-- SUPPLIED MATERIAL follows --
-- ==== Sys2Proof/Tests/Slice0.lean ====
section
/-! SUPPORT. The model's own tests. Expected values are the spec's: the vectors V-… of 95_test_vectors.md, the
worked examples of the rules, or a rule read by hand. First the well-formedness smoke, then decoding, the codec and
one step per instruction, then for every statement with hypotheses a state and operands that meet them. -/

namespace Sys2Proof.Tests

open Sys2Proof.Machine
-- One declaration after another: each concurrent kernel evaluation would cost memory of its own.
set_option Elab.async false

/-! ### Helpers -/

/-- `n` zero bytes. -/
def zeros (n : Nat) : List Byte := List.replicate n 0

/-- A small engine: the given sequencer state, command and lifecycle state; both resources held or neither. -/
def bench (seq : Seq) (op : CmdOp) (life : Life) (held : Bool) : State :=
  { State.reset with
    seq := seq, cmdOp := op, life := life, sigArmed := held, xportHeld := held, rstLine := .high
    cmdFc := .ack, cmdLen := 0, cmdPayload := zeros payloadMax, cmdSync := true, cmdBaud := 0
    txbuf := zeros frameMax, txLen := 3, rxbuf := zeros frameMax, rxLen := 3
    resKind := if seq = .idle then .ok else .pending
    resFc := .nop, resLen := 0, resPayload := zeros payloadMax, resErr := .timeout, resInfo := 0 }

/-- An idle engine on a closed link. -/
def shut : State := bench .idle .close .closed false

/-- An idle engine on an open link: the launch state of R215. -/
def ready : State := bench .idle .openLink .opened true

/-- An engine that decodes the given frame for POLL_REPLY. -/
def decoding (bytes : List Byte) : State :=
  { bench .decode .pollReply .opened true with
    rxbuf := bytes ++ zeros (frameMax - bytes.length), rxLen := bytes.length }

/-- An engine in OPEN, at the given sequencer state. -/
def opening (seq : Seq) (armed held : Bool) (level : Level) : State :=
  { bench seq .openLink .closed false with sigArmed := armed, xportHeld := held, rstLine := level }

/-- A command at the host's port. -/
def port (code : BitVec 3) (fc : BitVec 3) (payload : List Byte) (sync : Bool) (baud : BitVec 32) : CommandPort where
  code := code
  fc := fc
  payload := payload
  sync := sync
  baud := baud
  link := { busId := 0, deviceId := 1 }

/-- The next state of an outcome, if there is one. -/
def nextOf : Result → Option State
  | .next s => some s
  | .fault _ => none
  | .refused _ => none

/-- The refusal of an outcome, if it is one. -/
def refusalOf : Result → Option Refusal
  | .next _ => none
  | .fault _ => none
  | .refused r => some r

/-- What an accepted command leaves to look at. -/
def accepted (r : Result) : Option (Seq × CmdOp × ResKind × List Call) :=
  (nextOf r).map fun t => (t.seq, t.cmdOp, t.resKind, t.history)

/-- The frame a next state returns as its reply, read from the result registers. -/
def reply (r : Result) : Option (ResKind × FrameControl × List Byte) :=
  (nextOf r).map fun t => (t.resKind, t.resFc, t.resPayload.take t.resLen.toNat)

/-- The error a next state returns. -/
def failure (r : Result) : Option (ResKind × ErrorKind × Byte) :=
  (nextOf r).map fun t => (t.resKind, t.resErr, t.resInfo)

/-- A decoded buffer as an option. -/
def frameOf (r : Except DecodeError Frame) : Option Frame :=
  match r with
  | .ok f => some f
  | .error _ => none

/-- The error of a rejected buffer. -/
def errorOf (r : Except DecodeError Frame) : Option DecodeError :=
  match r with
  | .ok _ => none
  | .error e => some e

/-- A decoded instruction as an option. -/
def instrOf (r : Except Reject Instr) : Option Instr :=
  match r with
  | .ok i => some i
  | .error _ => none

/-! ### Well-formedness refuses an ill-formed term of each check (R60, R96, R66) -/

theorem test_wf_length : (Instr.ack 0x01 0xF8 []).wellFormed = false := by decide
theorem test_wf_checksum : (Instr.ack 0x00 0xFA []).wellFormed = false := by decide
theorem test_wf_frame : (Instr.ack 0x00 0xF9 []).wellFormed = true := by decide
theorem test_wf_nop_length : (Instr.nop (zeros 258)).wellFormed = false := by decide +kernel
theorem test_wf_nop_longest : (Instr.nop (zeros 257)).wellFormed = true := by decide +kernel
theorem test_wf_message_length : (Instr.sendMessage .ack (zeros 256) true).wellFormed = false := by decide +kernel
theorem test_wf_sdn_length : (Instr.sendTelegramSdn (zeros 256) true).wellFormed = false := by decide +kernel
theorem test_wf_sdr_length : (Instr.sendTelegramSdr (zeros 256) true).wellFormed = false := by decide +kernel
theorem test_wf_sdr_longest : (Instr.sendTelegramSdr (zeros 255) true).wellFormed = true := by decide +kernel
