-- ==== Sys2Proof/Certificates/Slice0/Obligations.lean ====
section
/-! DEFINITION. The statements for the provers. The words they are made of stand in Sys2Proof/Safety.lean. -/

open Sys2Proof Sys2Proof.Machine

/-! ### The step, the reset and the pins -/

/-- A step takes the command at the front of the queue. -/
def Obligations.StepTakesFront : Prop :=
  ∀ (c : Instr) (rest : List Instr) (s : State),
    step { s with pending := c :: rest } = exec c { s with pending := rest }

/-- The model's choice (log entry 1): with no command waiting the timebase ticks, and stands under reset. -/
def Obligations.IdleStepTicks : Prop :=
  ∀ s : State, s.pending = [] →
    (s.pins.inReset = false → step s = .next { s with now := s.now + 1 })
      ∧ (s.pins.inReset = true → step s = .next s)

/-- What a hardware reset leaves: no profile, FREE records, an empty queue, pool and map, no tables, no
owed message (R2, R18, R40, R91, R110, R131, R134, R157, R158, R168, R176, R191). -/
def Obligations.ResetLeavesResetValues : Prop :=
  State.reset.configured = false
    ∧ (∀ h, State.reset.link h = Link.free)
    ∧ (∀ k, State.reset.engine.blocked.get k false = false)
    ∧ State.reset.engine.queue = [] ∧ State.reset.engine.work = .idle
    ∧ (∀ i, State.reset.pool.slots.get i none = none)
    ∧ State.reset.pool.threshold = 0 ∧ State.reset.pool.armed = true
    ∧ State.reset.pool.sweepWanted = false
    ∧ State.reset.tally = ⟨none, Src.absent, Src.absent, Src.absent⟩
    ∧ (∀ k, State.reset.talk.key k = none) ∧ (∀ id, State.reset.talk.dest id = none)
    ∧ (∀ id, State.reset.mtx.owed.get id false = false)
    ∧ State.reset.plans = ⟨Plan.empty, Plan.empty, .idle, 0⟩
    ∧ State.reset.radio.planOwed = false ∧ State.reset.radio.scan = 159
    ∧ State.reset.radio.sending = none ∧ State.reset.mtx.scan = 31 ∧ State.reset.mtx.sending = none
    ∧ State.reset.port = ⟨[], .none, 0, none, none, [], false, false⟩
    ∧ State.reset.port.ready = true ∧ State.reset.port.attention = false

/-- What every step keeps holds right after a reset: nothing left that could begin, the bounds of the queues,
distinct spares, destinations standing as computed, request orders, rings and waiting lists in order, plans
without offence, and the properties of R64. -/
def Obligations.ResetMeetsInvariants : Prop :=
  State.reset.settled ∧ State.reset.bounded ∧ State.reset.portSound ∧ State.reset.pool.distinct
    ∧ State.reset.stands ∧ State.reset.talk.inOrder ∧ State.reset.plansSound ∧ State.reset.coordinated

/-- RESET# low gives every piece of state its reset value and the outputs of Table 11-7; its rising edge
ends the reset, and a transaction under way at that edge is ignored to its end; SDO is high-impedance while
RESET# is low, and after it while no transaction is under way (R180, R194). The model's choices: which
commands have no effect while RESET# is low, all but those of the RESET# and CTS pins (log entry 13), and that
the CTS level, which its pin still moves, and the waiting commands outlast the reset (log entries 1, 3, 13). -/
def Obligations.ResetPinActs : Prop :=
  (∀ s : State, ∃ t, exec .hardwareReset s = .next t
    ∧ t.pins = ⟨true, false⟩ ∧ t.links = Tab.fill 160 Link.free
    ∧ t.engine = State.reset.engine ∧ t.pool = State.reset.pool ∧ t.tally = State.reset.tally
    ∧ t.talk = State.reset.talk ∧ t.plans = State.reset.plans ∧ t.mtx = State.reset.mtx
    ∧ t.port = State.reset.port ∧ t.lines = State.reset.lines
    ∧ t.radio = { State.reset.radio with cts := s.radio.cts } ∧ t.pending = s.pending
    ∧ t.configured = false ∧ t.port.ready = true ∧ t.port.attention = false
    ∧ t.radio.lineIdle = true ∧ t.mtx.lineIdle = true ∧ (∀ n, t.sdo n = .highZ)
    ∧ ∀ u, exec (.resetRisingEdge false) t = .next u → ∀ n, u.sdo n = .highZ)
  ∧ (∀ (s : State) (selLow : Bool), s.pins.inReset = true →
      exec (.resetRisingEdge selLow) s = .next { s with pins := ⟨false, selLow⟩ })
  ∧ (∀ (s : State) (c : Instr) (n : Nat) (ok : Bool), s.pins = ⟨false, true⟩ → c.request = some (n, ok) →
      exec c s = .next { s with pins := ⟨false, false⟩ })
  ∧ ((∀ (c : Instr) (s : State), s.pins.inReset = true → c.onPin = false → exec c s = .next s)
    ∧ (∀ s : State, s.pins.inReset = true →
        exec .ctsAsserted s = .next { s with radio := { s.radio with cts := true } }))

/-! ### Requests at the Control Port -/

/-- An UNCONFIGURED part answers every request but LOAD PROFILE, READ SUMMARY and one with an unknown code
NOT_CONFIGURED, and nothing else changes; it discards tally frames, reports, panel events and frame marks,
and messages of types a line does not receive: the receiver of the line the message came on is empty, and
nothing else changes (R8, R9, R181). -/
def Obligations.UnconfiguredTurnsAway : Prop :=
  (∀ (c : Instr) (n : Nat) (ok : Bool) (s : State), c.request = some (n, ok) → n ≠ 1 → n ≠ 48 →
    (∀ m, c ≠ .unrecognisedRequest m) → s.free → s.configured = false →
    exec c s = .next (s.respond n .notConfigured .empty))
  ∧ (∀ s : State, s.pins.inReset = false → s.configured = false →
    (∀ (a : LineBody HandleStep) (h : LineBody Nat) (v : LineBody InterferenceArgs)
        (k : LineBody PackKeyArgs) (n : Nat) (c : Instr),
      c ∈ [Instr.tuned a, .muted h, .interference v, .carrierLoss h, .carrierBack h, .key k,
        .radioUnknownReportType n] →
      exec c s = .next { s with radio := { s.radio with received := [] } })
    ∧ (∀ (b : LineBody PanelArgs) (n : Nat) (c : Instr),
      c ∈ [Instr.press b, .release b, .matrixUnknownEventType n] →
      exec c s = .next { s with mtx := { s.mtx with received := [] } })
    ∧ (∀ (b : LineBody FrameArgs) (n : Nat),
      (∀ c, c ∈ [Instr.tallyFrame .main b, .tallyUnknownMessageType .main n] →
        exec c s = .next { s with lines := { s.lines with line0 := [] } })
      ∧ (∀ c, c ∈ [Instr.tallyFrame .sub1 b, .tallyUnknownMessageType .sub1 n] →
        exec c s = .next { s with lines := { s.lines with line1 := [] } })
      ∧ (∀ c, c ∈ [Instr.tallyFrame .sub2 b, .tallyUnknownMessageType .sub2 n] →
        exec c s = .next { s with lines := { s.lines with line2 := [] } }))
    ∧ exec .frameMark s = .next s)

/-- How a request is judged before any block sees it: discarded with port-error while a response is owed;
UNKNOWN_REQUEST for an unknown code; BAD_ARGUMENT marking the length for a wrong length; and a badly framed
transaction sets port-error alone (R180, R181). -/
def Obligations.RequestsAreScreened : Prop :=
  (∀ (c : Instr) (n : Nat) (ok : Bool) (s : State), c.request = some (n, ok) → s.listening →
      s.port.owed.isSome = true →
      exec c s = .next { s with port := { s.port.ended with portError := true } })
  ∧ (∀ (n : Nat) (s : State), s.free →
      exec (.unrecognisedRequest n) s = .next (s.respond n .unknownRequest .empty))
  ∧ (∀ (c : Instr) (n : Nat) (s : State), c.request = some (n, false) → s.free →
      s.configured = true ∨ n = 1 ∨ n = 48 →
      exec c s = .next (s.respond n .badArgument .lengthField))
  ∧ (∀ (bytes : List Byte) (bits : Nat) (s : State), s.listening →
      exec (.framingError bytes bits) s = .next { s with port := { s.port.ended with portError := true } })

/-- Every taken request makes exactly one response owed, with its own code, READY low and ATTN# asserted
(R181, R182, R185). -/
def Obligations.EveryTakenRequestAnswers : Prop :=
  ∀ (c : Instr) (n : Nat) (ok : Bool) (s : State), c.request = some (n, ok) → s.free →
    ∃ t st body, exec c s = .next t ∧ t.port.owed = some ⟨n, st, body⟩
      ∧ t.port.ready = false ∧ t.port.attention = true ∧ t.port.buffer = []

/-- A request answered with anything but OK or QUEUED changes nothing beside its answer (R29 and the rules
of every request). -/
def Obligations.RefusalChangesNothing : Prop :=
  ∀ (c : Instr) (n : Nat) (ok : Bool) (s t : State) (st : Status) (body : RespBody),
    c.request = some (n, ok) → s.free → exec c s = .next t → t.port.owed = some ⟨n, st, body⟩ →
    st ≠ .ok → st ≠ .queued → t = s.respond n st body

/-- A collect chooses the owed response, else the oldest notice, else EMPTY; at its end an item clocked out
whole is consumed, and one that was not stays where it was, with port-error set. SDO carries the item's bytes
and the idle value beyond them, and is high-impedance once SEL# is high (R183, R184, R192). -/
def Obligations.CollectsPresentAndConsume : Prop :=
  (∀ s : State, s.pins.inReset = false → s.pins.selHeld = false → s.port.transaction ≠ .collect →
    ∃ i t, exec .collect s = .next t ∧ t = { s with port := { s.port with
          transaction := .collect, byteCount := 1, presented := some i } }
      ∧ (∀ n, t.sdo n = .driven (i.bytes.getD n 255))
      ∧ (∀ r, s.port.owed = some r → i = .response r)
      ∧ (∀ n rest, s.port.owed = none → s.port.notices = n :: rest → i = .notice n)
      ∧ (s.port.owed = none → s.port.notices = [] → i = .empty))
  ∧ (∀ (s : State) (i : Item) (clocked : Nat), s.pins.inReset = false → s.pins.selHeld = false →
      s.port.presented = some i →
      (2 + i.contents.length ≤ clocked →
        exec (.collectEnd clocked) s = .next { s with port := { s.port.ended with
          presented := none
          owed := (match i with | .response _ => none | _ => s.port.owed)
          notices := (match i with | .notice _ => s.port.notices.tail | _ => s.port.notices) } })
      ∧ (clocked < 2 + i.contents.length →
        exec (.collectEnd clocked) s = .next { s with port := { s.port.ended with
          presented := none, portError := true } })
      ∧ ∀ t, exec (.collectEnd clocked) s = .next t → ∀ n, t.sdo n = .highZ)

/-- READ SUMMARY reports the part and the two flags as they stood, and clears both; the ten link counts of a
CONFIGURED part add up to 160 (R190). -/
def Obligations.ReadSummaryReports : Prop :=
  ∀ s : State, s.free → ∃ r, exec (.readSummary (.args ())) s = .next { s with port := { s.port.ended with
        owed := some ⟨48, .ok, .summary r⟩, portError := false, noticesLost := false } }
    ∧ r.portError = s.port.portError ∧ r.noticesLost = s.port.noticesLost ∧ r.cts = s.radio.cts
    ∧ r.configured = s.configured
    ∧ (s.configured = true → r.carriers = s.occupied.length ∧ r.links.length = 10 ∧ r.links.sum = 160
        ∧ (∀ st : LinkState, r.links[st.code]? = some (s.links.rows.countP fun l => l.state == st))
        ∧ r.queueDepth = s.engine.queue.length
        ∧ r.clearSpares = s.pool.slots.rows.countP (fun x => x.any fun sp => sp.status == .clear)
        ∧ r.otherSpares = s.pool.slots.rows.countP (fun x => x.any fun sp => sp.status != .clear)
        ∧ r.clearSpares + r.otherSpares = s.pool.spares.length
        ∧ r.noticeDepth = s.port.notices.length
        ∧ r.sources = [s.tally.src0.state, s.tally.src1.state, s.tally.src2.state]
        ∧ r.planState = s.plans.state ∧ r.planOwed = s.radio.planOwed)
    ∧ (s.configured = false → r.carriers = 0 ∧ r.links = [160, 0, 0, 0, 0, 0, 0, 0, 0, 0]
        ∧ r.queueDepth = 0 ∧ r.clearSpares = 0 ∧ r.otherSpares = 0 ∧ r.noticeDepth = 0
        ∧ r.sources = [.absent, .absent, .absent] ∧ r.planState = .idle ∧ r.planOwed = false)

/-! ### Chapter 1: the profile and the blocked channels -/

/-- An accepted LOAD PROFILE replaces the profile, empties the map and the pool, puts the threshold to 0 and
armed, clears sweep-wanted and makes the part CONFIGURED; every other structure is as it was (R6). -/
def Obligations.LoadProfileInstalls : Prop :=
  ∀ (a : ProfileArgs) (s : State), s.free → profileBadField a = none →
    s.configured = false
      ∨ (s.occupied = [] ∧ (∀ h, h < 160 → (s.link h).state ≠ .checking) ∧ s.engine.queue = []) →
    ∃ t, exec (.loadProfile (.args a)) s = .next t ∧ t.configured = true
      ∧ t.engine = { s.engine with profile := some (profileStored a), blocked := Tab.fill 96 false }
      ∧ (∀ i, t.pool.slots.get i none = none) ∧ t.pool.threshold = 0 ∧ t.pool.armed = true
      ∧ t.pool.sweepWanted = false
      ∧ s.answeredOnly t 1 .ok (.profile (profileStored a))
      ∧ t.links = s.links ∧ t.talk = s.talk ∧ t.plans = s.plans ∧ t.radio = s.radio ∧ t.mtx = s.mtx
      ∧ s.sameOutside t

/-- A profile that breaks no rule is stored field by field as sent, its guards and settle code cut at their
limits and its window brought into 2 to 60 s, so that every field lies in its range of Table 1-2; from them the
settle allowance is 50 ms for each of the settle code and one more, and the window is in seconds (R3, R4). -/
def Obligations.StoredProfileInRange : Prop :=
  ∀ a : ProfileArgs, profileBadField a = none →
    (profileStored a).spanLow = a.spanLow ∧ (profileStored a).spanHigh = a.spanHigh
      ∧ (profileStored a).origin = a.origin ∧ (profileStored a).widthCode = a.widthCode
      ∧ (profileStored a).gcc = min a.gcc 400 ∧ (profileStored a).g3 = min a.g3 200
      ∧ (profileStored a).g5 = min a.g5 200 ∧ (profileStored a).im5 = (a.im5 != 0)
      ∧ (profileStored a).settle = min a.settle 7 ∧ (profileStored a).window = max 2 (min a.window 60)
      ∧ (profileStored a).allowance = 50 * (min a.settle 7 + 1)
      ∧ (profileStored a).windowMs = 1000 * max 2 (min a.window 60)
      ∧ (∀ c x, a.classes.rows[c]? = some x →
          (profileStored a).cls c = ⟨x.halfWidth, x.contributes != 0⟩)
      ∧ (profileStored a).spanLow < (profileStored a).spanHigh ∧ (profileStored a).spanHigh ≤ 108000
      ∧ (profileStored a).origin ≤ 108000
      ∧ (profileStored a).width = 200 * (profileStored a).widthCode
      ∧ 6 ≤ (profileStored a).widthCode ∧ (profileStored a).widthCode ≤ 8
      ∧ (profileStored a).gcc ≤ 400 ∧ (profileStored a).g3 ≤ 200 ∧ (profileStored a).g5 ≤ 200
      ∧ 50 ≤ (profileStored a).allowance ∧ (profileStored a).allowance ≤ 400
      ∧ 2000 ≤ (profileStored a).windowMs ∧ (profileStored a).windowMs ≤ 60000
      ∧ ∀ c, c < 8 → 1 ≤ ((profileStored a).cls c).halfWidth ∧ ((profileStored a).cls c).halfWidth ≤ 1000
-- SUPPLIED MATERIAL concluded --
WORK REQUEST
Using the entries above, return exactly the lines from the line with "(∀ m, c ≠ .unrecognisedRequest" to the line with "LineBody FrameArgs) (n", counting both of those lines.

ANSWER AREA
    (∀ m, c ≠ .unrecognisedRequest m) → s.free → s.configured = false →
    exec c s = .next (s.respond n .notConfigured .empty))
  ∧ (∀ s : State, s.pins.inReset = false → s.configured = false →
    (∀ (a : LineBody HandleStep) (h : LineBody Nat) (v : LineBody InterferenceArgs)
        (k : LineBody PackKeyArgs) (n : Nat) (c : Instr),
      c ∈ [Instr.tuned a, .muted h, .interference v, .carrierLoss h, .carrierBack h, .key k,
        .radioUnknownReportType n] →
      exec c s = .next { s with radio := { s.radio with received := [] } })
    ∧ (∀ (b : LineBody PanelArgs) (n : Nat) (c : Instr),
      c ∈ [Instr.press b, .release b, .matrixUnknownEventType n] →
      exec c s = .next { s with mtx := { s.mtx with received := [] } })
    ∧ (∀ (b : LineBody FrameArgs) (n : Nat),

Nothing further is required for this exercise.